Shortly after this assassination the government of Sri Lanka announced its intentions to withdraw from the 2002 Cease Fire Agreement, igniting a chain of events that will ultimately lead to the full resumption of war and bloodshed.

On Jan. 16, the six-year-old ceasefire came to an abrupt end.

This year not only marks the 60th anniversary of Sri Lanka's independence from colonial rule, but also the 25th anniversary of the 1983 anti-Tamil riots.

Of these 60 years of independence, 25 years were marred by a bloody civil war that has left more than 70,000 dead.

Over the past several years, the human rights situation in Sri Lanka has deteriorated. With the collapse of the cease fire, the situation will only get worse. The United Nations, international human rights NGOs and several Western democracies have condemned the gross violations of civil liberties and human rights by the Sri Lankan government.

In the last 18 months we have seen the erosion of all the pillars of democracy in Sri Lanka, from the suppression of the media and free speech to assassinations to erosion of the rule of law.

Obligation to engage

Canada is home to the largest Tamil Diaspora outside of Sri Lanka. It has an obligation to engage with Canadian Tamils. Most of the 200,000 Canadian Tamils have come to Canada as refugees fleeing the ethnic war in their homeland. They have strong emotional and family ties to their homeland.
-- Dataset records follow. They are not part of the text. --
/-- Head readers that an accepted lane write starts again, and ones that it leaves. -/
theorem test_meets_writtenHead :
    let w := run (.scanIntervalExpiry 0) (running.startScan 0)
    let p := run (.scanIntervalExpiry 0) ((busy [] [] [] 0).startScan 0)
    let start := fun s : State => some (s.now + 100000)
    (w.reader (headReader 0)).cycle = .opened ∧ ((w.writtenHead 0).reader (headReader 0)).scanTimer = start w ∧
    ((p.reader (headReader 0)).cycle = .wait ∧ (p.reader (headReader 0)).scanPending = true ∧
      ((p.writtenHead 0).reader (headReader 0)).scanTimer = start p) ∧
    ((running.startScan 0).reader (headReader 0)).scanPending = false ∧ (running.startScan 0).writtenHead 0 = running.startScan 0 ∧
    running.writtenHead 0 = running := by decide +kernel

def bandWrite (band lanes : Byte) : List Byte :=
  [0x0B#8, 0x04#8, band, 0x27#8, 0x0F#8, lanes, 0x03#8, 0x00#8, 0x14#8]

def driveWrite (i : Byte) : List Byte :=
  [0x0B#8, 0x07#8, i, 0x21#8, 0x02#8, 0x58#8, 0x07#8, 0xD0#8, 0x05#8, 0xDC#8]

theorem test_meets_BandDriveAndReadOnlyWrites :
    (wellAsked stopped (bandWrite 0x07#8 0x00#8) .writeEntryBandStaging ∧ (ask (bandWrite 0x07#8 0x00#8)).index = (7 : BandIx).val ∧
      8 ≤ (ask (bandWrite 0x08#8 0x00#8)).index) ∧
    wellAsked stopped (driveWrite 0x00#8) .writeEntryDrive ∧
    wellAsked stopped [0x0B#8, 0x09#8, 0x21#8] .writeEntryReadOnlyTable ∧
    wellAsked stopped [0x0B#8, 0x03#8, 0x07#8, 0x00#8, 0x00#8, 0x00#8, 0x00#8, 0x00#8, 0x00#8] .writeEntryReadOnlyTable := by
  decide +kernel

/-- Writes of the site record: the index, the will-call capacity and the lost limit. -/
def siteWrite (i capacity lost : Byte) : List Byte :=
  [0x0B#8, 0x06#8, i, capacity, 0x1E#8, 0x1F#8, 0x00#8, 0x32#8, 0x20#8, 0x03#8, 0x20#8, 0x06#8, 0x03#8, lost, 0x01#8,
    0x2C#8, 0x05#8, 0xDC#8, 0x01#8]

/-- Writes of the throttle profile: the index and the mode. -/
def throttleWrite (i mode : Byte) : List Byte :=
  [0x0B#8, 0x08#8, i, mode, 0x3C#8, 0x00#8, 0x78#8, 0x02#8, 0x32#8, 0x04#8, 0x28#8]

theorem test_meets_SiteAndThrottleWrites :
    let unseen := { running with totes := [(0, ⟨77, 0, 1, .loop, some (.unseen 1), none, none, 0, []⟩)] }
    let spur := { running with willcall := ⟨[], List.replicate 9 ⟨9, 0⟩⟩ }
    (wellAsked unseen (siteWrite 0x00#8 0x08#8 0x01#8) .writeEntrySite ∧ (ask (siteWrite 0x00#8 0x08#8 0x01#8)).index = 0 ∧
      (ask (siteWrite 0x01#8 0x08#8 0x01#8)).index ≠ 0 ∧
      firstBad 1 (siteChecks (ask (siteWrite 0x00#8 0x07#8 0x01#8)).image) = some 1 ∧
      firstBad 1 (siteChecks (ask (siteWrite 0x00#8 0x08#8 0x01#8)).image) = none) ∧
    ((siteOfImage (ask (siteWrite 0x00#8 0x08#8 0x01#8)).image).willcallCapacity <
        spur.willcall.list.length + spur.willcall.incoming.length ∧
      unseen.willcall.list.length + unseen.willcall.incoming.length ≤
        (siteOfImage (ask (siteWrite 0x00#8 0x08#8 0x01#8)).image).willcallCapacity) ∧
    ((siteOfImage (ask (siteWrite 0x00#8 0x08#8 0x01#8)).image).lostLimit < unseen.cfg.site.lostLimit ∧
      unseen.totes.map (fun q => q.2.sighting) = [some (.unseen 1)]) ∧
    (wellAsked running (throttleWrite 0x00#8 0x02#8) .writeEntryThrottle ∧ (ask (throttleWrite 0x01#8 0x02#8)).index ≠ 0 ∧
      firstBad 1 (throttleChecks (ask (throttleWrite 0x00#8 0x05#8)).image) = some 1 ∧
      firstBad 1 (throttleChecks (ask (throttleWrite 0x00#8 0x04#8)).image) = none ∧
      (throttleOfImage (ask (throttleWrite 0x00#8 0x01#8)).image).mode = .monitor ∧
      (throttleOfImage (ask (throttleWrite 0x00#8 0x02#8)).image).mode = .count ∧ running.throttle.throttled = false) := by
  decide +kernel

theorem test_meets_CommitBands :
    let staged := fun (v : Vector BandEntry 8) => { stopped with cfg := { plant with bandStaging := v } }
    let v0 := plant.bandActive
    let fall := setRow v0 1 ⟨9998, 3, .fixed, 20⟩
    wellAsked (staged v0) [0x0C#8] .commitBands ∧
    ((row fall 1).upper < (row fall (1 - 1)).upper ∧ ∀ a < (1 : BandIx), ¬(a ≠ 0 ∧ (row fall a).upper < (row fall (a - 1)).upper)) ∧
    (∀ a : BandIx, ¬(a ≠ 0 ∧ (row v0 a).upper < (row v0 (a - 1)).upper)) ∧
    (row stopped.cfg.bandStaging 0).laneSet = 0 ∧
    (∀ a : BandIx, ¬((a = 0 ∨ (row v0 (a - 1)).upper < (row v0 a).upper) ∧ (row v0 a).laneSet = 0)) ∧
    ((holding .unassigned .loop stopped).order? 0).map (·.state) = some .unassigned ∧
    ((holding .unassigned .loop stopped).order? 0).map (fun o => bandOf v0 o.ticket) = some (some 0) ∧
    ((holding .unassigned .loop stopped).order? 0).map
      (fun o => bandOf (v0.map (fun b => { b with upper := 1233 })) o.ticket) = some none := by decide +kernel

/-- COMMIT-BANDS with an order that the new copy leaves unbanded: it enters WILLCALL and its totes lose their trails. -/
theorem test_meets_CommitBands_unbanded :
    let trailed := { holding .unassigned .loop stopped with
      totes := [(0, ⟨77, 0, 1, .loop, some .seen, none, none, 0, [⟨1, .refusedFull⟩]⟩)] }
    let s := { trailed with
      cfg := { plant with bandStaging := plant.bandActive.map (fun b => { b with upper := 1233, laneSet := 3 }) } }
    let u := run .commitBands (asked [0x0C#8] s)
    wellAsked s [0x0C#8] .commitBands ∧ TablesCanonical s ∧
    u.cfg.bandActive = s.cfg.bandStaging ∧ (u.order? 0).map (fun o => (o.state, o.band)) = some (.willcall .unbanded, none) ∧
    (u.tote? 0).map (·.trail) = some [] ∧ u.req.flags = Flag.orderToWillcall.only := by decide +kernel
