-- ==== Sys2Proof/Syntax.lean ====
section
/-! DEFINITION. The instructions and device steps of the SM-160: one constructor per row of the opcode table. -/

namespace Sys2Proof
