/-- The configuration stream open in a district (06 R135, R136). -/
structure CfgStream where
  /-- words received since BEGIN, latest first (06 R136; reset: []). -/
  words : List (BitVec 32) := []
  /-- cursor (06 R132; reset: none). -/
  cursor : Option Nat := none
  /-- HIGH of an EXTEND word just before (06 R133; reset: none). -/
  high : Option (BitVec 16) := none
  /-- district of the squares that the ADDR words name (06 R136; reset: none). -/
  home : Option Nat := none
  /-- plane slot that the ADDR words name (06 R136; reset: none). -/
  slot : Option (BitVec 2) := none
  /-- SOURCE slot if COPY = 1 (06 R135; reset: none). -/
  copy : Option (BitVec 2) := none
  /-- element index, key and value, in stream order (06 R136; reset: []). -/
  writes : List (Nat × Nat × BitVec 32) := []
  /-- FPAGE of each element in this stream (06 R134; reset: []). -/
  pages : List (Nat × Nat) := []
  /-- errors found so far, by order number (06 R137; reset: []). -/
  errors : List (BitVec 4) := []
  /-- held by SPARGEAWAIT (06 R135; reset: false). -/
  await : Bool := false
  deriving DecidableEq, Repr, Inhabited

/-- Everything a district holds: what a cask slot saves (16 R320). -/
structure District where
  /-- the sequencer core (06 R127; reset: as listed). -/
  core : Core := {}
  /-- instruction store (06 R120; reset: DESIGN CHOICE 0 (log 5)). -/
  istore : List Host.Cell := []
  /-- tile bytes, key tile ordinal x 2^19 + offset (04 R80; reset: DESIGN CHOICE 0 (log 5)). -/
  tileMem : List Host.Cell := []
  /-- full granules, key ordinal x 2^15 + granule, rising (04 R91; reset: empty (R91: no initial value)). -/
  full : List Nat := []
  /-- pipeline elements, key element index (R132) (01 R22; reset: as listed). -/
  pes : List (Nat × Pe) := []
  /-- memory tiles (04 R80; reset: as listed). -/
  tiles : List (Nat × Tile) := []
  /-- matrix nodes, key unit (10 R235; reset: as listed). -/
  mns : List (Nat × Mn) := []
  /-- reorder elements, key unit (10 R242; reset: as listed). -/
  ros : List (Nat × Ro) := []
  /-- selection engines, key unit (10 R244; reset: as listed). -/
  sels : List (Nat × Sel) := []
  /-- monitors, key unit (10 R248; reset: as listed). -/
  mons : List (Nat × Mon) := []
  /-- decompression engines, key unit (10 R250; reset: as listed). -/
  decs : List (Nat × Dec) := []
  /-- copy engine (08 R190; reset: idle). -/
  copier : Copy := {}
  /-- PORT element (17 R329; reset: as listed). -/
  port : Port := {}
  /-- plane images, key 4 x element index + slot (01 R30; reset: not resident). -/
  images : List (Nat × Image) := []
  /-- active plane slot of each channel, key 32 x element index + channel (01 R32; reset: slot 0). -/
  active : List (Nat × BitVec 2) := []
  /-- planes already used by an element, key 4 x index + slot (01 R33; reset: none). -/
  used : List Nat := []
  /-- of each element and channel, how many of the switches that the element owes the channel has taken (01 R32; reset: none). -/
  recon : List (Nat × List (Nat × Nat)) := []
  /-- of each element, the switches that the configuration tree has told it and that it has still to pass on, oldest first: outgoing and named slot (01 R32; 08 R181; reset: none). -/
  owed : List (Nat × List (BitVec 2 × BitVec 2)) := []
  /-- skid buffers, key (4 x index + link) x 32 + channel (01 R18; reset: empty). -/
  skid : List (Nat × List Held) := []
  /-- tokens an element has formed and not yet emitted, with their link (09 R208; reset: empty). -/
  outq : List (Nat × List (Nat × Token)) := []
  /-- configuration-cache fetches under way, key element index (01 R34; reset: none). -/
  fetching : List (Nat × BitVec 2) := []
  /-- of each element, the configuration tree's words that it holds until the slot of the first is resident, oldest first: outgoing and named slot (15 R299, 01 R32; reset: none). -/
  treeHold : List (Nat × List (BitVec 2 × BitVec 2)) := []
  /-- open configuration stream (06 R135; reset: closed). -/
  cfg : CfgStream := {}
  /-- streams held behind the open one (06 R138; reset: empty). -/
  cfgHeld : List (List (BitVec 32)) := []
  /-- report of the last COMMIT (06 R137; reset: none). -/
  cfgError : Option (BitVec 4) := none
  /-- images in the region's configuration store, key 4 x index + slot (01 R30, 15 R285; reset: empty). -/
  stored : List (Nat × Image) := []
  /-- elements sealed in a husk (17 R342; reset: none). -/
  sealed : List Nat := []
  /-- performance counters (22 R378; reset: DESIGN CHOICE 0 (log 16)). -/
  perf : Vector (BitVec 48) 4 := Vector.replicate 4 0
  /-- selected events (22 R378; reset: DESIGN CHOICE 0: counts nothing (log 16)). -/
  perfSel : Vector (BitVec 16) 4 := Vector.replicate 4 0
  /-- last-arrival markers by element index (22 R381; reset: none). -/
  lastArr : List (Nat × List Arrival) := []
  /-- firings of each element since capture was armed (22 R381; reset: none). -/
  fired : List (Nat × Nat) := []
  /-- TIMEBASE to which the counter of boosted ns has been brought (MODEL'S OWN (22 R378); reset: 0 (log 16)). -/
  perfAt : Nat := 0
  deriving DecidableEq, Repr, Inhabited

/-- A placed LEAF record (14 R267, R270). -/
structure Leaf where
  /-- leaf number (14 R267; reset: -). -/
  id : Nat := 0
  /-- node (14 R267; reset: -). -/
  node : Nat := 0
  /-- element numbers as placed (14 R267; reset: -). -/
  elems : List Nat := []
  deriving DecidableEq, Repr, Inhabited

/-- A placed edge of one plane (14 R269, 15 R290). -/
structure Edge where
  /-- source element number (14 R267; reset: -). -/
  src : Nat := 0
  /-- destination element number (14 R267; reset: -). -/
  dst : Nat := 0
  /-- channel (14 R267; reset: -). -/
  ch : BitVec 5 := 0
  /-- plane (15 R286; reset: -). -/
  plane : BitVec 2 := 0
  /-- SOUT (14 R269; reset: -). -/
  sout : BitVec 8 := 0xFF#8
  /-- DPORT (14 R269; reset: -). -/
  dport : BitVec 8 := 0xFF#8
  /-- link virtual channel of a cut edge (15 R290; reset: none). -/
  lvc : Option (BitVec 10) := none
  deriving DecidableEq, Repr, Inhabited

/-- A NODE record as placed (14 R267, R270). -/
structure Node where
  /-- district it runs on (14 R270; reset: -). -/
  dist : Nat := 0
  /-- ENTRY (14 R267; reset: -). -/
  entry : BitVec 32 := 0
  /-- STACK in 16-byte units (14 R267; reset: -). -/
  stack : Nat := 0
  /-- parent node (14 R267; reset: -). -/
  parent : Option Nat := none
  /-- KIND (14 R267; reset: -). -/
  kind : BitVec 8 := 0
  /-- LAG (14 R267; reset: -). -/
  lag : BitVec 8 := 0
  deriving DecidableEq, Repr, Inhabited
While Canadian Tamils are grateful to Canada for offering many refugees from Sri Lanka a safe haven, they cannot be expected to simply "leave their baggage behind."

Canadian Tamils should expect their government would take an interest in a global human rights situation that impacts Canadians.

Canada certainly has a role to play in the Sri Lankan conflict. Sri Lanka is among the top 10 donor recipients of Canadian development aid. Sri Lanka relies heavily on Canada economically and therefore can be influenced by Canadian condemnation of their human rights record.

By using soft diplomacy, Canada can support the call for a United Nations Special Envoy to Sri Lanka to monitor the human rights situation and encourage the negotiation of a peaceful resolution to this crisis.

By taking a more proactive approach to the conflict, Canada can condemn the human rights violations of the Sri Lankan government and impose trade and aid restrictions on Sri Lanka if it continues to fail to abide by its international human rights obligations.

Canada not only has a responsibility, but also a moral and ethical duty to undertake a greater leadership role in bringing about a peaceful resolution to the conflict in Sri Lanka.